Flextronic (FLEX) Loses $6 Billion on Write-Off

Singapore-based Flextronics International Ltd. (FLEX) said this week that its third quarter loss widened as a result of a large one-time goodwill impairment charge.

The Electronics Manufacturing Services (EMS) provider said it lost $6.02 billion in the quarter, or $7.43 per share, after it booked a $5.9 billion non-cash charge to write off the entire carrying value of its goodwill and other one-time items.

Even excluding the goodwill write-off and the other one-time items, adjusted earnings of 16 cents per share came in shy of analyst’s estimates of earnings of 19 cents per share according to Thomson Reuters. Sales fell 10 percent from the year ago quarter to $8.15 billion.

On top of the earnings miss, Flextronics said it expects revenue of $5.5 to $6.5 billion in the current quarter and adjusted earnings in the 2 cent to 7 cent per share range. Analysts were expecting the company to have adjusted earnings of 15 cents per share on revenue of $7.3 billion.

Flextronics helps customers design, build, ship, and service electronics products and has facilities in 30 countries on four continents.

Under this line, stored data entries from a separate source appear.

/-- A trap at a bundle outside handler mode: the bundle is not fused when it issues again (R182). Log 28 (DEDUCED). -/
def State.unfuse (s : State) (n : Nat) : State :=
  s.modCtx n fun c => if c.ctl.hmode then c else { c with unfused := some c.pc }

/-! ### What a spindle does in a cycle -/

/-- What a spindle does in a cycle. -/
inductive Act where
  /-- It holds no running context. -/
  | block
  /-- It freezes (R74): the kinds of the causes and whether each waits for an arrival with a declared bound (R294). -/
  | freeze (kinds : List Nat) (bounded : Bool)
  /-- A trap before any slot of the bundle (R311). -/
  | trap (t : Trap)
  /-- The first pending notice is raised (R311). -/
  | notice (t : Trap)
  /-- FPX (R212). -/
  | fpx (slot : Nat) (word : Word) (fl : BitVec 9)
  /-- A fault found while TEND waits (R377). -/
  | tendFault (t : Trap) (fromNotice : Bool)
  /-- TEND's completion ordering is met (R377). -/
  | retire
  /-- A pending checkpoint is taken (R336). -/
  | capture
  /-- PPBOUND (R335). -/
  | expire
  /-- It idles, for a stamp (R72) or in a wait of R293. -/
  | idle (waits : Bool)
  /-- The bundle issues. -/
  | go (f : Fetched)

/-- A notice as a trap (R311, R314). Log 43 (DEDUCED). -/
def Notice.trap (x : Notice) (pc : BitVec 16) : Trap :=
  { code := x.code, slot := x.slot, val := x.val, epc := x.epc.getD pc, notice := x.code != tOVERRUN }

/-- The first pending notice is raised at the next start (R311). -/
def State.raiseNotice (s : State) (n : Nat) (t : Trap) : State :=
  ((s.unfuse n).modCtx n fun c =>
    { c with notices := ((pickNotice c.notices).map Prod.snd).getD [], bound := 0 }).takeTrap n t

/-- A mark is honoured (R334). -/
def State.honoured (s : State) (n : Nat) : Bool :=
  let c := s.ctxOf n
  !c.ctl.hmode && c.lock.isNone && c.pipe.isEmpty && c.hpipe.isEmpty && c.domOps.isEmpty && c.tx == .idle
    && !(s.msgs.any fun m => m.ctx == c.id) && c.eng.mx.run.isNone && c.eng.mx.queue.isNone
    && (c.eng.chan.toList.all fun ch => ch.state == 0 && !ch.publ) && c.eng.cipher.isNone && c.notices.isEmpty

/-- The notices of results whose failure has come are found by the wait of TEND (R285, R377). -/
def Ctx.findNotices (c : Ctx) (g : Nat) : Ctx :=
  let here (p : Pending) : Bool := p.await.isNone && p.notice.isSome
  let clear (p : Pending) : Pending := if here p then { p with notice := none } else p
  { c with
    notices := c.notices ++ noticesOf ((c.pipe ++ c.hpipe).filter here) g
    pipe := c.pipe.map clear
    hpipe := c.hpipe.map clear }

/-- A fault that TEND's wait finds (R311, R377), with its source; EPC is the TEND bundle. -/
def State.tendFault (s : State) (n : Nat) : Option (Trap × Bool) :=
  let c := s.ctxOf n
  let t (code slot : Nat) (v : Word) (src : TrapSource) : Trap :=
    { code := code, slot := slot, val := v, epc := c.bun.start.setWidth 16, notice := true, source := src }
  match pickNotice c.notices with
  | some (x, _) => some (t x.code x.slot x.val .bundle, true)
  | none =>
    match c.eng.mx.fault with
    | some f => some (t f.1 4 f.2 .matrix, false)
    | none =>
      match (List.range 8).find? fun k => (c.eng.channel k).state == 3 with
      | some k => some (t (c.eng.channel k).cause.toNat 5 (c.eng.channel k).addr (.channel k), false)
      | none => c.eng.cyFault.map fun f => (t f.1 6 f.2 .cipher, false)

/-- TEND's completion ordering (R377), its fixed-time accesses apart. -/
def State.tendOutside (s : State) (n : Nat) : Bool :=
  let c := s.ctxOf n
  !(s.msgs.any fun m => m.ctx == c.id) && (c.pipe ++ c.hpipe).all (fun p => p.await.isNone)
    && (c.eng.chan.toList.all fun ch => ch.state != 1) && c.eng.mx.run.isNone && c.eng.cipher.isNone

/-- TEND's completion ordering (R377). -/
def State.tendDone (s : State) (n : Nat) : Bool :=
  s.tendOutside n && ((s.ctxOf n).pipe ++ (s.ctxOf n).hpipe).all fun p => p.dom.isNone

/-- Whether streams are all that an engine wait can wait for, each with a deadline (R294). -/
def Ctx.streamsBounded (c : Ctx) : Bool :=
  c.ctl.strict && c.eng.cipher.isNone &&
    (c.eng.chan.toList.all fun ch => match ch.stream with | some st => ch.state != 1 || st.dl != 0 | none => true)

/-- Whether a wait of a kind is for an arrival with a declared bound (R294). -/
def Ctx.kindBounded (c : Ctx) (k : Nat) : Bool :=
  c.ctl.strict && (k == wORDER || ((k == wSTREAM || k == wTEND) && c.streamsBounded))

/-- The first trap of the words in slot order: its own, or FPX with the word that TSLOT names (R212, R311). -/
def firstTrap (fen : BitVec 5) (all : BitVec 9) : List (Slot × Issue) → Option Act
  | [] => none
  | (sl, i) :: is =>
    match i with
    | .trap t => some (.trap t)
    | .go fl word fused _ => if !fused && enabled fl fen then some (.fpx (slotNum sl) word all) else firstTrap fen all is
    | _ => firstTrap fen all is

/-- The flags that a word has put in flight beside those that FPX may enable: DETREAD, and those of an atomic on the own
slice (R139, R275). -/
def State.flagsPut (s t : State) : BitVec 9 :=
  (t.c.active.drop s.c.active.length).foldl (fun x p => p.lands.foldl (fun x l => match l with | .flags f => x ||| f | _ => x) x) 0

/-- The flags of every word (R212). -/
def State.allFlags (s : State) (is : List (Slot × Issue)) : BitVec 9 :=
  is.foldl (fun x p => match p.2 with | .go fl _ _ t => x ||| fl ||| s.flagsPut t | _ => x) 0

/-- The kinds for which the words freeze, and the state with their requests made, in the order of the slots (R346). -/
def freezeOf (s : State) (is : List (Slot × Issue)) : List Nat × State :=
  is.foldl (fun x p =>
    match p.2 with
    | .wait ks t => (x.1 ++ ks,
        { x.2.askBlocks s.cur (t.sp s.cur).want with walks := (x.2.walks ++ t.walks).eraseDups })
    | _ => x) ([], s)

/-- The words of a bundle together. Log 25 (DEDUCED). -/
def State.actWords (s : State) (n : Nat) (f : Fetched) (is : List (Slot × Issue)) : Act × State :=
  let c := s.ctxOf n
  let (ks, t) := freezeOf s is
  match firstTrap c.ctl.fen (s.allFlags is) is with
  | some (.trap tr) => (.trap tr, s)
  | some a => if ks.isEmpty then (a, s) else (.freeze ks (ks.all c.kindBounded), t)
  | none =>
    if ks.contains wORDER && !ks.contains wUNBOUND && c.ctl.strict && decide (24 ≤ c.bound) then
      let (v, s) := s.freeWord
      (.trap { code := tOVERRUN, slot := 0, val := v, epc := BitVec.ofNat 16 f.start }, s)
    else if !ks.isEmpty then (.freeze ks (ks.all c.kindBounded), t)
    else if is.any fun p => match p.2 with | .idle _ => true | _ => false then (.idle true, s)
    else (.go f, s)

/-- The bundle as the words see it while they issue. -/
def Fetched.bun (f : Fetched) : Bun :=
  { start := BitVec.ofNat 64 f.start, hdr := BitVec.ofNat 64 f.hdr, len := f.h.len, lits := f.lits }

/-- The words that a limit of R191 counts before the LS word of their bundle: a gate word in SX. -/
def sendsGate : Instr → Bool
  | .gsig .. | .gwait .. | .gpoll .. => true
  | _ => false

/-- The issue of the LS word of a bundle whose SX word is a gate word: the limits count what that word sends (R68, R191). -/
def State.afterGate (s : State) (gate i : Instr) : Issue :=
  match issueOf gate s with
  | .go _ _ _ t =>
    match issueOf i t with
    | .wait ks _ => if ks == [wLIMIT] then .wait ks s else issueOf i s
    | .idle _ => .idle s
    | _ => issueOf i s
  | _ => issueOf i s

/-- The routine that the MX word of a bundle starts in the cycle of the bundle, in an idle engine (R250). -/
def State.startsNow (s : State) (ws : List (Slot × Instr)) : Option MxRun :=
  if s.c.eng.mx.run.isSome then none
  else
    match (ws.find? fun q => q.1 == .mx).map fun q => issueOf q.2 s with
    | some (.go _ _ _ t) =>
      let mx := ((t.mxOpen s.cur).ctxOf s.cur).eng.mx
      if mx.started then mx.run else none
    | _ => none

/-- MBANK of the LS word of a bundle whose MX word starts a routine, which holds its groups from its start (R249). -/
def State.mbankBy (s : State) (r : MxRun) (i : Instr) : Option Trap :=
  match issueOf i (s.modMx s.cur fun mx => { mx with run := some { r with tiles := [] }, started := true }) with
  | .trap t => if t.code = tMBANK then some t else none
  | _ => none

/-- The issue of an LS word beside the other words of its bundle. -/
def State.issueLs (s : State) (ws : List (Slot × Instr)) (i : Instr) : Issue :=
  match (s.startsNow ws).bind fun r => s.mbankBy r i with
  | some t => .trap t
  | none =>
    match ws.find? fun q => q.1 == .sx && sendsGate q.2 with
    | some q => s.afterGate q.2 i
    | none => issueOf i s

/-- The issues of the words of a bundle, each judged on the state that the bundle starts in. -/
def State.issuesOf (s : State) (ws : List (Slot × Instr)) : List (Slot × Issue) :=
  ws.map fun p => (p.1, if p.1 == .ls then s.issueLs ws p.2 else issueOf p.2 s)

/-- The bundle at the next start (R78, R311, R315, R334, R335). An entry bundle whose stamp is not 0 idles for it as every
bundle does. A pending checkpoint is taken in the cycle in which the marked bundle would issue. Log 52 (DEDUCED). -/
def State.actBundle (s : State) (n : Nat) : Act × State :=
  let c := s.ctxOf n
  match s.fetch n with
  | .stall ks s => (.freeze ks false, s)
  | .fault code slot val => (.trap { code := code, slot := slot, val := val, epc := c.pc.setWidth 16 }, s)
  | .ok f =>
    let early := !c.ctl.hmode && f.h.stamp != 0 && decide (c.ctl.sfc.toNat < f.h.stamp.toNat)
    let late := !c.ctl.hmode && f.h.stamp != 0 && decide (f.h.stamp.toNat < c.ctl.sfc.toNat)
    if early then (.idle false, s)
    else if late && c.ctl.strict then
      (.trap { code := tOVERRUN, slot := 7, val := (s.codeWord n f.hdr).setWidth 64, epc := c.pc.setWidth 16 }, s)
    else
      let s1 := s.modCtx n fun c => { c with bun := f.bun }
      if c.ctl.hmode && f.words.any fun p => s1.interlocked p.2 then (.idle false, s1)
      else
        let r := s1.actWords n f (s1.issuesOf f.words)
        match r.1 with
        | .go _ => if f.h.mark && c.ckpt && f.lock.isNone && s.honoured n then (.capture, s) else r
        | _ => r

/-- PPBOUND at a bundle start (R335). -/
def Ctx.ppDue (c : Ctx) : Bool := !c.ctl.hmode && !c.ckpt && decide (c.ctl.ppbound.toNat < c.ppcount.toNat)
def Ctx.ckptDue (c : Ctx) : Bool := !c.ctl.hmode && c.ckpt && decide (c.ctl.ppbound.toNat ≤ c.ppcount.toNat)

“Flextronics was hit especially hard by lower demand from cell phone manufacturers, as thriftier consumers bought fewer gadgets during the holiday season,” said Chief Financial Officer Paul Read in an interview.

That the slowdown is hitting its customers hard is almost an understatement. One of the charges Flextronics recognized during the third quarter was a distressed customer charge of $145 million related to the Chapter 11 bankruptcy filing for Nortel Networks.

Flextronics supplies nearly 75 percent of the equipment for Nortel. Mr. Read added, “Demand is generally weak across all market segments, (with) some being hit harder than others.”

Flextronics has made a push in recent years to diversify its revenue base and now supplies equipment to makers of computers, medical equipment, appliances, cell phones, consumer electronics and automotive equipment.

The problem is that one can look at that list and you can rattle off any number of companies in each category that are currently in trouble.

Flextronics’ Chief Executive Mike McNamara said on the company’s conference call that customers “accelerated” their demand pullback in the third quarter, a trend that is continuing in the fourth quarter.

In stating the obvious the company said controlling costs and making sure it has enough cash to get it through the recession are management’s top priorities. It ended the quarter with $3.6 billion of liquidity and also reduced its inventories by $1 billion during the quarter.

On the positive side Flextronics has generated $658 million in free cash flow year-to-date and expects to further improve working capital during this downturn.

Mr. McNamara said he believes the company’s competitive strengths such as its low-cost industrial park concept, vertically integrated end-to-end solutions, significant scale, customer and end-market diversification and customer relationships will ultimately enhance Flextronics’ competitive position.

Sounds like management wishful thinking if you ask me.